However, it is necessary to examine the congressional findings underlying the Surface Transportation Act of 1982 and the Surface Transportation and Uniform Relocation Assistance Act of 1987 to determine whether they provide an adequate showing of past discrimination justifying the enactment of the federal program which the contested Wisconsin statute implements. When enacting race-conscious legislation, Congress is not constitutionally required to make the specific findings of past discrimination that states and local governments must make. In Fullilove, the plurality looked first to the legislative history of the Public Works Employment Act of 1977 to determine whether Congress had before it sufficient evidence of past discrimination in the construction industry to justify passage of the race-conscious legislation. 448 U.S. at 463, 100 S.Ct. at 2767. The Act included no explicit findings of past discrimination. Id. at 478, 100 S.Ct. at 2774. However, the Court did not require such findings. Instead, the plurality opinion emphasized that the legislation “must be considered against the background of ongoing efforts directed towards deliverance of the century-old promise of equality of economic opportunity.” Id. at 463, 100 S.Ct. at 2767. As Justice Powell wrote in his concurrence:

Congress is not expected to act as though it were duty bound to find facts and make conclusions of law. The creation of national rules for the governance of our society simply does not entail the same concept of recordmaking that is appropriate to a judicial or administrative proceeding. Congress has no responsibility to confine its vision to the facts and evidence adduced by particular parties. Instead, its special attribute as a legislative body lies in its broader mission to investigate and consider all facts and opinions that may be relevant to the resolution of an issue. One appropriate source is the information and expertise that Congress acquires in the consideration and enactment of earlier legislation. After Congress has legislated repeatedly in an area of national concern, its Members gain experience that may reduce the need for fresh hearings or prolonged debate when Congress again considers action in that area.

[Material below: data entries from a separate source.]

-- ==== Sys2Proof/Laws/Decode.lean ====
section
/-! SUPPORT. The operand, field and byte-order lemmas of the decoder and the encoder. -/

namespace Sys2Proof

@[simp] theorem Xt.ofRt_rt (t : Xt) : Xt.ofRt t.rt = t := by
  cases t with
  | xzr => rfl
  | x n =>
    have h : (BitVec.ofNat 5 n.val).toNat = n.val := by
      rw [BitVec.toNat_ofNat]; omega
    simp [Xt.ofRt, Xt.rt, h]

@[simp] theorem Xt.rt_ofRt (r : BitVec 5) : (Xt.ofRt r).rt = r := by
  unfold Xt.ofRt
  split
  · simp [Xt.rt]
  · simp only [Xt.rt]
    bv_omega

/-- The fields of R62 tile the word. -/
@[simp] theorem wordOfSysMove_sysMoveOfWord (w : InstrWord) : wordOfSysMove (sysMoveOfWord w) = w := by
  apply BitVec.eq_of_getLsbD_eq
  intro i hi
  change BitVec.getLsbD (w := 10 + 1 + 2 + 3 + 4 + 4 + 3 + 5) (wordOfSysMove (sysMoveOfWord w)) i = _
  simp only [wordOfSysMove, sysMoveOfWord, BitVec.getLsbD_append, BitVec.getLsbD_extractLsb']
  interval_cases i <;> simp

/-- Each field is read back from the bits it was placed in (R62). -/
@[simp] theorem sysMoveOfWord_wordOfSysMove (m : SysMove) : sysMoveOfWord (wordOfSysMove m) = m := by
  obtain ⟨f, l, ⟨a, b, c, d, e⟩, r⟩ := m
  have bits : ∀ i, BitVec.getLsbD (wordOfSysMove ⟨f, l, ⟨a, b, c, d, e⟩, r⟩) i =
    BitVec.getLsbD (w := 10 + 1 + 2 + 3 + 4 + 4 + 3 + 5) (f ++ l ++ a ++ b ++ c ++ d ++ e ++ r) i := fun _ => rfl
  simp only [sysMoveOfWord, SysMove.mk.injEq, SysReg.mk.injEq]
  refine ⟨?_, ?_, ⟨?_, ?_, ?_, ?_, ?_⟩, ?_⟩ <;>
  · apply BitVec.eq_of_getLsbD_eq
    intro i hi
    rw [BitVec.getLsbD_extractLsb', bits]
    simp only [BitVec.getLsbD_append]
    interval_cases i <;> simp

/-- A whole word given as a number is that word. -/
@[simp] theorem tableWord_toNat (w : InstrWord) : tableWord 32 w.toNat = w := by
  apply BitVec.eq_of_toNat_eq
  have := w.isLt
  simp only [tableWord, BitVec.toNat_ofNat]
  omega

/-- A little-endian word is its four bytes (R51). -/
@[simp] theorem decode_bytesOfWord (w : InstrWord) :
    decode (bytesOfWord w) = (decodeWord w).map fun i => (i, []) := by
  have h : wordOfBytes (w.extractLsb' 0 8) (w.extractLsb' 8 8) (w.extractLsb' 16 8) (w.extractLsb' 24 8) = w := by
    apply BitVec.eq_of_getLsbD_eq
    intro i hi
    change BitVec.getLsbD (w := 8 + 8 + 8 + 8) (wordOfBytes _ _ _ _) i = _
    simp only [wordOfBytes, BitVec.getLsbD_append, BitVec.getLsbD_extractLsb']
    interval_cases i <;> simp
  simp only [decode, bytesOfWord, h]
  cases decodeWord w <;> rfl

/-- The decoder gives its error the rejected word and nothing else. -/
theorem decodeWord_error {w : InstrWord} {e : DecodeError} (h : decodeWord w = .error e) : e = .notInScope w := by
  simp only [decodeWord] at h
  split at h
  · split at h <;> cases h
  · cases h; rfl

end Sys2Proof
end

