-- ==== Sys2Proof/Tests/Slice0.lean ====
section
/-! SUPPORT. The model's own tests, with expected results from spec/95_test_vectors.md, and a witness for the
hypotheses of every statement that has some. -/

namespace Sys2Proof.Tests

open Sys2Proof.Machine

/-! ### Helpers -/

/-- A PE of Armv8.5 with the fields 2,1,1,2,0,1,3,1 of program 2 (value 0x21120131) and the features given. -/
def pe (aa64 aa32 idst idte3 el3 : Bool) : Implementation :=
  ⟨{ featAA64 := aa64, featAA32 := aa32, featIDST := idst, featIDTE3 := idte3, haveEL3 := el3, archMinor := 5
     featDoubleFault := false, erridrNumNonzero := false
     ras := 2, dit := 1, amu := 1, csv2 := 2, state3 := 0, state2 := 1, state1 := 3, state0 := 1 },
    by cases aa32 <;> rfl⟩

/-- The run-time inputs at a level: EL2En, TGE, HCR_TID3, SCR_TID3, SDDPrio, SDDUndef in R6's order. -/
def inputsAt (el : EL) (el2En : Bool) (tge hcr scr : BitVec 1) (prio undef : Bool) : Inputs :=
  { el := el, el2En := el2En, tge := tge, hcrTid3 := hcr, scrTid3 := scr, sddPrio := prio, sddUndef := undef }

/-- A small state: pc 0x1000, empty program text. -/
def at_ (p : Implementation) (i : Inputs) : State :=
  { impl := p, inputs := i, x := Vector.replicate 31 7, pc := 0x1000, text := [], draws := 0 }

/-- Every feature, no trap, at EL3. -/
def el3State : State := at_ (pe true true true true true) (inputsAt .el3 false 0 0 0 false false)

/-- The same PE without AArch32 (layout 2). -/
def layout2State : State := at_ (pe true false true true true) (inputsAt .el3 false 0 0 0 false false)

/-- Two reads placed from pc up: X1, then X2. -/
def withTwoReads (s : State) : State :=
  let first := Mem.writeBytes s.text s.pc (bytesOfWord 0xD5380101)
  { s with text := Mem.writeBytes first (s.pc + 4) (bytesOfWord 0xD5380102) }

/-- The value x[n] of a next state. -/
def xAfter (n : Fin 31) (o : Host.Outcome State Fault Refusal) : Option Word := (nextOf o).map fun s => s.readX n

/-- The pc of a next state. -/
def pcAfter (o : Host.Outcome State Fault Refusal) : Option Word := (nextOf o).map State.pc

/-! ### Decoding, from the encodings of R62, R63, R67 and the table of section 2.1 -/

theorem test_decode_mrs_x5 :
    decodeWord 0b11010101001110000000000100000101#32 = .ok (.mrsIdPfr0 (.x 5)) := by decide

theorem test_decode_mrs_xzr :
    decodeWord 0b11010101001110000000000100011111#32 = .ok (.mrsIdPfr0 .xzr) := by decide

theorem test_decode_msr_x0 :
    decodeWord 0b11010101000110000000000100000000#32 = .ok (.msrIdPfr0 (.x 0)) := by decide

theorem test_decode_bytes_little_endian :
    decode [0x11, 0x01, 0x38, 0xD5, 0xAA] = .ok (.mrsIdPfr0 (.x 17), [0xAA]) := by decide

theorem test_decode_truncated : decode [0x11, 0x01, 0x38] = .error .truncated := by decide

theorem test_decode_refuses_neighbours :
    [0xD5380120#32, 0xD5380200#32, 0xD5381100#32, 0xD5390100#32, 0xD5300100#32, 0x95380100#32, 0x00000000#32].map
      decodeWord =
    [0xD5380120#32, 0xD5380200#32, 0xD5381100#32, 0xD5390100#32, 0xD5300100#32, 0x95380100#32, 0x00000000#32].map
      fun w => .error (.notInScope w) := by decide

Id. at 502-03, 100 S.Ct. at 2787.

The Supreme Court in Croson addressed the constitutionality of a local minority preference and thus did not explicitly consider what evidentiary requirements the Fourteenth Amendment imposes on Congress. However, three members of the majority implicitly reiterated the holding of Fullilove that Congress may address societal discrimination without making specific findings of past discrimination. — U.S. at -, 109 S.Ct. at 717-20 (states must make specific findings expressly because states enjoy fewer remedial powers than Congress and thus must do more than Congress to justify race-conscious remedial legislation).

One court of appeals has suggested that Croson might have increased the evidentia-ry requirements Congress must meet. In Shurberg Broadcasting of Hartford, Inc v. Federal Communications Commission, 876 F.2d 902 (D.C.Cir.1989), the Court of Appeals for the District of Columbia Circuit struck down a federal minority preference. The separate opinions by the two judges in the majority did not focus on what evidentiary requirements Congress had to fulfill because both found the federal program unconstitutional on the ground that it was not narrowly tailored. However, in dicta Judge Silberman suggested that the congressional findings the Supreme Court considered in Fullilove were the minimum necessary to satisfy the Constitution. Id. at 915 (“I do not read the Court’s dicta in Croson to mean that Congress may act without some quantum of particularized evidence of the effects of societal discrimination in the relevant industry, and in that regard the general findings of minority underrepresentation in the broadcasting field differ, in my view, from the congressional findings the Court encountered in Fullilove.”).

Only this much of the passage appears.